Representatives for Moneed and Kisht did not respond to Straits Times emails seeking comment.
Many borrowers are now receiving threats and abuse.
“First-time borrowers don’t have a credit history, so apps access their contacts apparently to judge creditworthiness. But the downside is that this leads to harassment and invasion of privacy.” , said Mr. KJ Shashidhar, financial technology expert at Observer Research. Foundation.
Mr. Akash Kumar, 24 from Raigarh, said FlashCash agents called his worker father and several friends. “They told them that I ran away with the money.

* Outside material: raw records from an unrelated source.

-- ==== Sys2Proof/Machine/Store.lean ====
section
/-!
DEFINITION. The item store's requests (01: R5, R10 to R20) and the uploads' writes (R14, R30).
-/

namespace Sys2Proof.Machine

/-! ## ITEM_OPEN -/

/-- What an ITEM_OPEN declares (R10, R216: bytes 2 to 36 of the directory record). -/
structure OpenForm where
  cart : Nat
  category : Option Category
  retention : Option Retention
  presence : Byte
  length : Nat
  trimIn : Nat
  segue : Option Nat
  trimOut : Nat
  loop : Option Loop
  level : Nat
  deriving DecidableEq, Repr

def openForm (p : List Byte) : OpenForm :=
  { cart := field p 0 4
    category := categoryOf (field p 5 1)
    retention := retentionOf (field p 6 1)
    presence := byteAt p 8
    length := field p 9 4
    trimIn := field p 13 4
    segue := if hasBit (byteAt p 8) 0 then some (field p 17 4) else none
    trimOut := field p 21 4
    loop := if hasBit (byteAt p 8) 1 then some ⟨field p 25 4, field p 29 4⟩ else none
    level := min (field p 33 2) Config.unity }

/-- The marker constraints (R5). -/
def markersOk (length trimIn : Nat) (segue : Option Nat) (trimOut : Nat) (loop : Option Loop) : Bool :=
  decide (1 ≤ length) && decide (length ≤ Config.maxLength) && decide (trimIn < trimOut) &&
    decide (trimOut ≤ length) &&
    segue.all (fun g => decide (trimIn < g) && decide (g ≤ trimOut)) &&
    loop.all (fun l =>
      decide (trimIn ≤ l.first) && decide (l.first + Config.minLoop ≤ l.stop) && decide (l.stop ≤ trimOut))

/-- The RANGE check of ITEM_OPEN passes (R5, R215). -/
def OpenForm.inRange (f : OpenForm) : Bool :=
  f.cart != 0 && f.category.isSome && f.retention.isSome && f.presence &&& 0xFC == 0 &&
    markersOk f.length f.trimIn f.segue f.trimOut f.loop

/-- Some slot is empty (R3). -/
def State.slotFree (s : State) : Bool := decide (s.dir.length < Config.slotCount)

/-- The free block count (R2). -/
def State.freeCount (s : State) : Nat := runsTotal s.freeBlocks

/-- The reclaim candidates (R11). -/
def State.reclaimable (s : State) : List DirEntry := s.dir.filter DirEntry.isCandidate

/-- The blocks the candidates hold (R11, R20). -/
def State.reclaimBlocks (s : State) : Nat := (s.reclaimable.map fun e => runsTotal e.blocks).sum

/-- The candidates' slots in the order the walk visits them (R12). -/
def State.walkOrder (s : State) : List Nat :=
  let c := s.reclaimable.map DirEntry.slot
  (c.filter fun k => decide (s.reclaim ≤ k)) ++ c.filter fun k => decide (k < s.reclaim)

/-- An eviction (R12). -/
def State.evict (s : State) (slot : Nat) : State :=
  State.announce { s.removeDir slot with reclaim := (slot + 1) % Config.slotCount }

/-- The reclaim walk: it stops once the need is met (R12). -/
def reclaimWalk (need : Nat) : List Nat → State → State
  | [], s => s
  | k :: ks, s => if need ≤ s.freeCount ∧ s.slotFree then s else reclaimWalk need ks (s.evict k)

/-- The new LOADING entry (R10). -/
def OpenForm.entry (f : OpenForm) (s : State) (owner : Option StationId) : DirEntry :=
  { slot := lowestEmpty s.dir 0, cart := f.cart, owner := owner, category := f.category.getD .music,
    retention := f.retention.getD .keep, state := .loading, length := f.length, trimIn := f.trimIn, segue := f.segue,
    trimOut := f.trimOut, loop := f.loop, level := f.level,
    blocks := (takeBlocks (blocksFor f.length) s.freeBlocks).1, received := 0, bindings := 0, serial := s.opens }

/-- The entry is created in the lowest empty slot with its blocks reserved (R3, R10). -/
def OpenForm.create (f : OpenForm) (s : State) (owner : Option StationId) : State × Answer :=
  let e := f.entry s owner
  answerOk
    { s with
      dir := insertDir e s.dir
      freeBlocks := (takeBlocks (blocksFor f.length) s.freeBlocks).2
      opens := s.opens + 1 }
    (toBytes 2 e.slot ++ toBytes 2 (blocksFor f.length) ++ toBytes 2 e.level)

def handleItemOpen (r : Req) (s : State) : State × Answer :=
  if r.payload.length ≠ 35 then refuse s rMALFORMED
  else
    match ownerOf r.station with
    | none => refuse s rBAD_STATION
    | some owner =>
      let f := openForm r.payload
      let need := blocksFor f.length
      if !f.inRange then refuse s rRANGE
      else if (s.keyed f.cart owner (· != .dropping)).isSome then refuse s rEXISTS
      else if need ≤ s.freeCount ∧ s.slotFree then f.create s owner
      else if s.slotFree = false ∧ s.reclaimable = [] then refuse s rDIR_FULL
      else if s.reclaimBlocks < need - s.freeCount then refuse s rSTORE_FULL
      else f.create (reclaimWalk need s.walkOrder s) owner

/-! ## ITEM_DATA -/

/-- The LOADING entry an ITEM_DATA names, if the station field names an owner (R13). -/
def State.loadingFor (s : State) (r : Req) (cart : Nat) : Option DirEntry :=
  match ownerOf r.station with
  | none => none
  | some owner => s.keyed cart owner (· == .loading)

/-- The received count an ITEM_DATA's reply carries whenever the body holds its cart field and a LOADING entry has the
key (R13, R204). -/
def receivedReply (r : Req) (e : Option DirEntry) : List Byte :=
  if r.payload.length < 10 then []
  else
    match e with
    | none => []
    | some x => toBytes 4 x.received

def handleItemData (r : Req) (s : State) : State × Answer :=
  let count := field r.payload 0 2
  let offset := field r.payload 2 4
  let e := s.loadingFor r (field r.payload 6 4)
  let no := fun code => (s, Answer.reply code (receivedReply r e))
  if r.payload.length ≠ 10 + 4 * count then no rMALFORMED
  else if (ownerOf r.station).isNone then no rBAD_STATION
  else if count = 0 ∨ 1024 < count ∨ e.any (fun x => decide (x.length < offset + count)) then no rRANGE
  else
    match e with
    | none => no rNOT_FOUND
    | some x =>
      if offset ≠ x.received then no rOUT_OF_ORDER
      else ({ s with claim := some ⟨x.slot, offset, pairsOf (r.payload.drop 10)⟩ }, .held)

/-! ## ITEM_CLOSE -/

def handleItemClose (r : Req) (s : State) : State × Answer :=
  if r.payload.length ≠ 4 then refuse s rMALFORMED
  else
    match ownerOf r.station with
    | none => refuse s rBAD_STATION
    | some owner =>
      let cart := field r.payload 0 4
      match s.keyed cart owner (· == .loading) with
      | some e =>
        if e.received < e.length then refuse s rINCOMPLETE
        else answerOk (s.modDir e.slot fun x => { x with state := .ready, bindings := 0 }).announce []
      | none =>
        if (s.keyed cart owner (· == .ready)).isSome then (s, .reply rREDUNDANT []) else refuse s rNOT_FOUND

/-! ## Removing items -/

/-- The drop of a LOADING or READY entry (R16): what befell it, 0 discarded, 1 removed, 2 made DROPPING. -/
def State.dropItem (s : State) (e : DirEntry) : State × Nat :=
  match e.state with
  | .loading => (s.removeDir e.slot, 0)
  | .ready =>
    if e.bindings = 0 then ((s.removeDir e.slot).announce, 1)
    else ((s.modDir e.slot fun x => { x with state := .dropping }).announce, 2)
  | .dropping => (s, 2)

def handleItemDrop (r : Req) (s : State) : State × Answer :=
  if r.payload.length ≠ 4 then refuse s rMALFORMED
  else
    match ownerOf r.station with
    | none => refuse s rBAD_STATION
    | some owner =>
      let cart := field r.payload 0 4
      match s.keyed cart owner (· != .dropping) with
      | some e => answerOk (s.dropItem e).1 (toBytes 1 (s.dropItem e).2)
      | none =>
        if (s.keyed cart owner (· == .dropping)).isSome then (s, .reply rREDUNDANT (toBytes 1 2))
        else refuse s rNOT_FOUND

/-- Whether an entry lies in a purge's scope: 0 STATION, 1 NON_SHARED, 2 ALL (R18). -/
def inScope (scope : Nat) (st : Option StationId) (e : DirEntry) : Bool :=
  match scope with
  | 0 => st.isSome && e.owner == st
  | 1 => e.owner.isSome
  | _ => true

/-- One slot of a purge: the drop, and the counts of LOADING discarded, READY removed, READY made DROPPING (R18). That
each drop is announced, with what bed players do upon it, before the next slot is visited is the model's choice
(assumption 44). -/
def purgeStep (acc : State × Nat × Nat × Nat) (slot : Nat) : State × Nat × Nat × Nat :=
  let (s, a, b, c) := acc
  match s.entryAt slot with
  | none => acc
  | some e =>
    if e.state = .dropping then acc
    else
      match (s.dropItem e).2 with
      | 0 => ((s.dropItem e).1, a + 1, b, c)
      | 1 => ((s.dropItem e).1, a, b + 1, c)
      | _ => ((s.dropItem e).1, a, b, c + 1)

def handleItemPurge (r : Req) (s : State) : State × Answer :=
  let scope := field r.payload 0 1
  if r.payload.length ≠ 1 then refuse s rMALFORMED
  else if (ownerOf r.station).isNone ∨ (scope = 0 ∧ (stationOf r.station).isNone) ∨
      ((scope = 1 ∨ scope = 2) ∧ r.station ≠ deviceField) then refuse s rBAD_STATION
  else if 2 < scope then refuse s rRANGE
  else
    let slots := (s.dir.filter fun e => inScope scope (stationOf r.station) e && e.state != .dropping).map DirEntry.slot
    let res := slots.foldl purgeStep (s, 0, 0, 0)
    answerOk res.1 (toBytes 2 res.2.1 ++ toBytes 2 res.2.2.1 ++ toBytes 2 res.2.2.2)

/-! ## Reading the store -/

/-- The directory record (R216). -/
def DirEntry.record (e : DirEntry) : List Byte :=
  toBytes 2 e.slot ++ toBytes 4 e.cart ++
    [ownerByte e.owner, categoryByte e.category, retentionByte e.retention, itemStateByte e.state,
      presence [e.segue.isSome, e.loop.isSome]] ++
    toBytes 4 e.length ++ toBytes 4 e.trimIn ++ toBytes 4 (e.segue.getD 0) ++ toBytes 4 e.trimOut ++
    toBytes 4 ((e.loop.map Loop.first).getD 0) ++ toBytes 4 ((e.loop.map Loop.stop).getD 0) ++ toBytes 2 e.level ++
    toBytes 2 (runsTotal e.blocks) ++ toBytes 4 e.received ++ toBytes 1 e.bindings

/-- The entry an ITEM_INFO by key names (R19). -/
def State.infoByKey (s : State) (cart : Nat) (owner : Option StationId) : Option DirEntry :=
  match s.keyed cart owner (· != .dropping) with
  | some e => some e
  | none => s.keyed cart owner (· == .dropping)

/-- The answer of an ITEM_INFO (R19). -/
def infoAnswer (s : State) : Option DirEntry → State × Answer
  | none => refuse s rNOT_FOUND
  | some e => answerOk s e.record

def handleItemInfo (r : Req) (s : State) : State × Answer :=
  let form := field r.payload 0 1
  let slot := field r.payload 1 2
  if r.payload.length ≠ 7 then refuse s rMALFORMED
  else
    match ownerOf r.station with
    | none => refuse s rBAD_STATION
    | some owner =>
      if form = 0 then
        if r.station ≠ deviceField then refuse s rBAD_STATION
        else if Config.slotCount ≤ slot then refuse s rRANGE
        else infoAnswer s (s.entryAt slot)
      else if form = 1 then infoAnswer s (s.infoByKey (field r.payload 3 4) owner)
      else refuse s rRANGE

/-- The entries in a state (R20). -/
def State.countIn (s : State) (x : ItemState) : Nat := (s.dir.filter fun e => e.state == x).length

def handleStoreInfo (r : Req) (s : State) : State × Answer :=
  deviceRequest r 0 s <|
    answerOk s
      (toBytes 2 (s.countIn .loading) ++ toBytes 2 (s.countIn .ready) ++ toBytes 2 (s.countIn .dropping) ++
        toBytes 2 (Config.slotCount - s.dir.length) ++ toBytes 4 s.freeCount ++ toBytes 4 s.reclaimBlocks ++
        toBytes 2 s.reclaim)

end Sys2Proof.Machine
end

I was so humiliated and sold my phone to pay back 3,000 rupees,” he said.
On June 25, India’s central bank announced stricter standards for digital platforms, responding to complaints about “exorbitant interest rates, non-transparent interest calculation methods, severe clawback measures, unauthorized use of personal data and bad behavior “.
App companies are now required to disclose the names of the NBFC they partner with, issue loan sanction letters on NBFC letterhead, and adhere to fair practices while collecting dues.
Experts say the current pandemic crisis is a good time to rethink the lending model of fintech companies.
“Do apps need more regulation? Or should they change some practices? Mandates of fifteen days and more than 30% interest are designed to defeat the borrower, ”said Mr. Shashidhar.
Ms Agarwal hopes regulators will do more, like cap interest rates. But much of the answer, she believes, lies in educating investors intensively about the risks involved.